Having been born and bred in Bulawayo with a father originally from Zvishavane, Tsepo Hall spent much of her school holidays with her grandparents in the vibrant mining town and believes her multiracial roots have helped her appreciate community challenges better.

“I am of a multi-tribal background. My mother is Sotho and we are largely Ndebele-speaking, but have Shona cultural ethos courtesy of my maternal grandmother.

This has helped me embrace and shape my philosophy on our nationhood and oneness as Zimbabweans,” she said.

“I think I fit the definition of a true Zimbabwean because I can easily fit across all cultural norms. As a result, when I look at business, national development and how I can impact society, I look at it from an inclusive national perspective.”

Tsepo Hall, who grew up in a large family with differently gifted siblings, says she has drawn a lot of life lessons from her upbringing and believes she is duty-bound to embrace all and become of service to the communities around her.

“I grew in up a family with seven siblings. My parents then adopted two more children which meant we grew up in a full house. Growing up in a big family with many siblings was amazing. Each of us are unique, have different strengths and weaknesses,” she said.

“We try to be there for each other most times and I am grateful to our parents for creating an environment that enabled us to value and love each other. That upbringing has helped me better appreciate the diverse communities around us and the challenges they face, hence my undying commitment to the human services sector.”

Tsepo Hall’s focus is on developing a preventive healthcare social enterprise.

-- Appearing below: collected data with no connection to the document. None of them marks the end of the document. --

-- ==== Sys2Proof/Machine/Porch.lean ====
section
/-! DEFINITION. What loads return and how stores are published: Porch, snapshot, publications, scopes (R215 to R236,
R261 to R264). -/

namespace Sys2Proof.Machine

/-- The rank of a gang in commit and merge order: launches in order of placement, then cohort, crew, gang (R231). -/
def gangRank (g : Gang) (cohortIndex crewIndex : Nat) : Nat :=
  ((g.range * 2 ^ 32 + cohortIndex) * 4 + crewIndex) * 16 + g.index

/-- The rank of a gang of the state. -/
def rankOf (s : State) (gid : Nat) : Nat :=
  match tget s.gangs gid with
  | none => 0
  | some g =>
    gangRank g (((tget s.cohorts g.cohort).map (·.index)).getD 0) (((tget s.crews g.crew).map (·.index)).getD 0)

/-! ### Values at package scope -/

/-- A core that is no core: the host, a Pantry, a copy engine. -/
def noCore : Nat := 640

/-- The byte at a key as published at package scope: the co-last write at its point of coherence (R223). -/
def newestByte (s : State) (key : Nat) : Byte := s.mem.bytes.read key

/-- The writes of a byte, oldest first (R231). -/
def pastOf (s : State) (key : Nat) : List Past := (s.mem.past.filter fun p => p.addr == key).reverse

/-- The byte that stood at a key at place `q` of pub (R236: the state at a quantum's start). -/
def byteAt (s : State) (q key : Nat) : Byte :=
  match (pastOf s key).find? fun p => p.only.isNone && decide (p.seq > q) with
  | some p => p.old
  | none => newestByte s key

/-- One byte written at package scope by an event whose place in pub is `q`; `id` names it where it was published at cluster scope
before. -/
def writeByteAt (q : Nat) (src : Source) (sys : Bool) (rels : List Rel) (id : Option Nat) (m : MemSt) (key : Nat) (val : Byte) :
    MemSt :=
  { m with
    seq := m.seq + 1
    bytes := m.bytes.write key val
    past := { addr := key, old := m.bytes.read key, val := val, id := id.getD (m.seq + 1), seq := q, source := src, only := none,
              sys := sys, rels := rels } :: m.past }

/-- Several bytes written by one event at package scope, and at system scope with `sys`; `rels` are the releases each carries. -/
def writeRel (s : State) (src : Source) (sys : Bool) (rels : Nat → List Rel) (ws : List (Nat × Byte)) : State :=
  let q := s.mem.seq + ws.length
  { s with mem := ws.foldl (fun m e => writeByteAt q src sys (rels e.1) none m e.1 e.2) s.mem }

/-- Several bytes written that carry no release. -/
def writeMem (s : State) (src : Source) (sys : Bool) (ws : List (Nat × Byte)) : State := writeRel s src sys (fun _ => []) ws

/-- The writes that a system-scope release of a core makes visible to the host: its own, and what the releasing split had acquired
(R217, R230, R235). -/
def toSystem (core : Nat) (k : Known) (p : Past) : Bool :=
  p.source == .core core || decide (p.seq ≤ k.sy) || (p.source != .outside && decide (p.seq ≤ k.pk))

/-- A release at system scope performed. -/
def systemRelease (s : State) (core : Nat) (k : Known) : State :=
  { s with mem := { s.mem with past := s.mem.past.map fun p => if toSystem core k p then { p with sys := true } else p } }

/-- What the host may read at a key, oldest first: the last write published at system scope, and the newer ones already published
at package scope, which it may or may not see (R340). -/
def hostBytes (s : State) (key : Nat) : List Byte :=
  let ps := (pastOf s key).filter fun p => p.only.isNone
  let after := (ps.reverse.takeWhile fun p => !p.sys).reverse
  match after.head? with
  | none => [newestByte s key]
  | some p => p.old :: after.map (·.val)

/-- The byte that the host reads at a key. -/
def hostByte (s : State) (key : Nat) : Byte := (chooseFrom s 2 key (hostBytes s key)).getD (newestByte s key)

/-! ### Who is bound to what (R217, R222) -/

/-- The cluster of a writer. -/
def sourceCluster : Source → Option Nat
  | .core c => some (coreCluster c)
  | .copy _ cl _ _ _ => some cl
  | .pantry | .outside => none

/-- The place from which a cluster could read a write: within the writer's cluster from its first publication on. -/
def placeIn (cl : Nat) (p : Past) : Nat := if sourceCluster p.source == some cl then p.id else p.seq

/-- A core is bound to a write by its refreshes and by what it has read and written: it reads nothing older (R222). -/
def bindsPast (c : CoreSt) (cl : Nat) (p : Past) : Bool :=
  let q := placeIn cl p
  decide (q ≤ c.refreshSy) || (p.source != .outside && decide (q ≤ c.refreshPk)) ||
    (sourceCluster p.source == some cl && decide (q ≤ c.refreshCl)) || tget c.mono p.addr == some p.id

/-- A core is bound to a byte that its cluster has published at cluster scope only. -/
def bindsOverlay (c : CoreSt) (core : Nat) (o : Overlay) : Bool :=
  o.core == core || decide (o.id ≤ c.refreshCl) || decide (o.id ≤ c.refreshPk) || decide (o.id ≤ c.refreshSy) ||
    tget c.mono o.addr == some o.id

/-- A write as a core can read it: the byte, the name of the write, whether the core is bound to it, its releases. -/
structure Version where
  val : Byte
  id : Nat
  must : Bool
  rels : List Rel
  deriving DecidableEq, Repr

/-- The cluster-scope bytes of a key in a core's cluster, oldest first. -/
def overlayOf (s : State) (cl key : Nat) : List Overlay := s.mem.overlay.filter fun o => o.addr == key && o.cluster == cl

/-- The writes of a byte that a core's cluster can read, in co from the initial content on; those published at cluster scope only
stand after the others. -/
def versions (s : State) (core key : Nat) : List Version :=
  let c := getCore s core
  let cl := coreCluster core
  let ps := (pastOf s key).filter fun p => p.only.isNone || p.only == some cl
  let first : Byte := match ps.head? with
    | some p => p.old
    | none => newestByte s key
  { val := first, id := 0, must := true, rels := [] } ::
    ps.map (fun p => { val := p.val, id := p.id, must := bindsPast c cl p, rels := p.rels }) ++
    (overlayOf s cl key).map fun o => { val := o.val, id := o.id, must := bindsOverlay c core o, rels := o.rels }

/-- The last write that a core is bound to, and those after it. -/
def boundVersions (vs : List Version) : List Version :=
  match vs.reverse.span fun v => !v.must with
  | (free, v :: _) => v :: free.reverse
  | (free, []) => free.reverse

/-- The writes a plain load may return from outside the Porch, each with its name (R222). -/
def loadCandidates (s : State) (core key : Nat) : List (Byte × Nat) :=
  (boundVersions (versions s core key)).map fun v => (v.val, v.id)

“The healthcare sector and global economies are grappling with potentially avoidable escalating healthcare costs and my mission is to influence this cost curve through promoting preventive health,” she said.

“Because of my background in physiotherapy, I have mainly focused on preventing and managing the physical, social and economic impact of back pain, which is an extremely common condition.

“We have, therefore, together with a multi-disciplinary team set up a facility for managing back pain and work with corporates, insurance companies and individuals in mitigating the socioeconomic impact of back pain.”

The wellness enthusiast also revealed that their programme has factored related preventive health programmes to ensure a wholesome approach to their wellness undertaking.

“We have also integrated other preventive health programmes to complement this programme by offering nutrition services, stress and mental health, fitness and general medical screenings as well,” she said.

“Our goal is to establish a nationwide programme and facilities as our contribution to the nation’s quest in meeting its Sustainable Development Goals (SDGs) for health by 2030.”

The young doer also shared the various challenges that her organisation faces in its quest to empower communities and ensure health for all.

“Being young and a woman, we face a number of impediments in society and business. I am not going to dwell on the general challenges that young women face which are well known, but instead focus on challenges our enterprise faces directly,” she said.

“Our business is very capital-intensive, requiring specialised equipment, ICT infrastructure and is also human resource-intensive.

“Access to long-term capital is therefore important. Traditional financiers are sceptical to fund us because our business model has long-term yields and most financiers prefer short-term yields.”

She, however, thanked the partners that have come on board to support their initiative, highlighting they were very confident of their steps moving into the future.

Tsepo Hall, who is in the organising committee of the recently formed Zimbabwe Young Influencers’ Case Zero drive against coronavirus, said she would do all in her power to empower communities around her, but remains alive to the challenges ahead.